Records excerpted from a collection:
::::::::
-- ==== Sys2Proof/Machine/Port.lean ====
section
/-! DEFINITION. The command port (spec/30_encoding.md rule R55) and the host's events (spec/70_reset_and_hazards.md rules
R140 to R142, R155): one event is one step. The port is written for any way to execute a command, so that it serves the
machine over any `NUM`. -/

namespace Sys2Proof.Machine

/-- A word is accepted at the command port (spec/60_exceptions.md rule R123): discarded by a faulted core; an illegal
command word faults at once; the last word of a command executes it, as `run` says; another word waits in `CMDQ`. -/
def acceptWord (run : Instr → State → Result) (w : Word) (s : State) : Result :=
  if isFaulted s then .next s
  else
    match decodeWords (s.cmdq ++ [w]) with
    | .illegal w0 _ => .next (raise .pvIllegal (fieldOpc w0) 0#8 0#32 s)
    | .incomplete => .next { s with cmdq := s.cmdq ++ [w] }
    | .command i _ => run i { s with cmdq := [] }

/-- A word is accepted and `RESET` cuts what it starts (rule R142, U3). -/
def acceptWordCut (run : Instr → State → Result) (w : Word) (s : State) : Result :=
  match acceptWord run w s with
  | .next s' => .next (applyResetCut s s')
  | .fault f => .fault f
  | .refused r => .refused r

/-- One event of the host. -/
def hostStep (run : Instr → State → Result) (e : HostEvent) (s : State) : Result :=
  match e with
  | .word w => acceptWord run w s
  | .reset => .next (applyReset s)
  | .wordCut w => acceptWordCut run w s

/-- The core takes the oldest pending event; with none it is idle with all state held (spec/60_exceptions.md rule
R134). -/
def portStep (run : Instr → State → Result) (s : State) : Result :=
  match s.port with
  | [] => .next s
  | e :: rest => hostStep run e { s with port := rest }

/-- The state in which the words of a command have been presented: all but the last stand in `CMDQ`, the last is the
oldest pending event. -/
def presentWords (ws : List Word) (s : State) : State :=
  match ws.getLast? with
  | none => s
  | some w => { s with cmdq := ws.dropLast, port := .word w :: s.port }

end Sys2Proof.Machine
end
::::::::
Work instruction: All lines from the one containing "namespace Sys2Proof.Machine" to the end of the data above are to be set down exactly; no others belong in the answer.

Written response:
namespace Sys2Proof.Machine

/-- A word is accepted at the command port (spec/60_exceptions.md rule R123): discarded by a faulted core; an illegal
command word faults at once; the last word of a command executes it, as `run` says; another word waits in `CMDQ`. -/
def acceptWord (run : Instr → State → Result) (w : Word) (s : State) : Result :=
  if isFaulted s then .next s
  else
    match decodeWords (s.cmdq ++ [w]) with
    | .illegal w0 _ => .next (raise .pvIllegal (fieldOpc w0) 0#8 0#32 s)
    | .incomplete => .next { s with cmdq := s.cmdq ++ [w] }
    | .command i _ => run i { s with cmdq := [] }

/-- A word is accepted and `RESET` cuts what it starts (rule R142, U3). -/
def acceptWordCut (run : Instr → State → Result) (w : Word) (s : State) : Result :=
  match acceptWord run w s with
  | .next s' => .next (applyResetCut s s')
  | .fault f => .fault f
  | .refused r => .refused r

/-- One event of the host. -/
def hostStep (run : Instr → State → Result) (e : HostEvent) (s : State) : Result :=
  match e with
  | .word w => acceptWord run w s
  | .reset => .next (applyReset s)
  | .wordCut w => acceptWordCut run w s

/-- The core takes the oldest pending event; with none it is idle with all state held (spec/60_exceptions.md rule
R134). -/
def portStep (run : Instr → State → Result) (s : State) : Result :=
  match s.port with
  | [] => .next s
  | e :: rest => hostStep run e { s with port := rest }

/-- The state in which the words of a command have been presented: all but the last stand in `CMDQ`, the last is the
oldest pending event. -/
def presentWords (ws : List Word) (s : State) : State :=
  match ws.getLast? with
  | none => s
  | some w => { s with cmdq := ws.dropLast, port := .word w :: s.port }

end Sys2Proof.Machine
end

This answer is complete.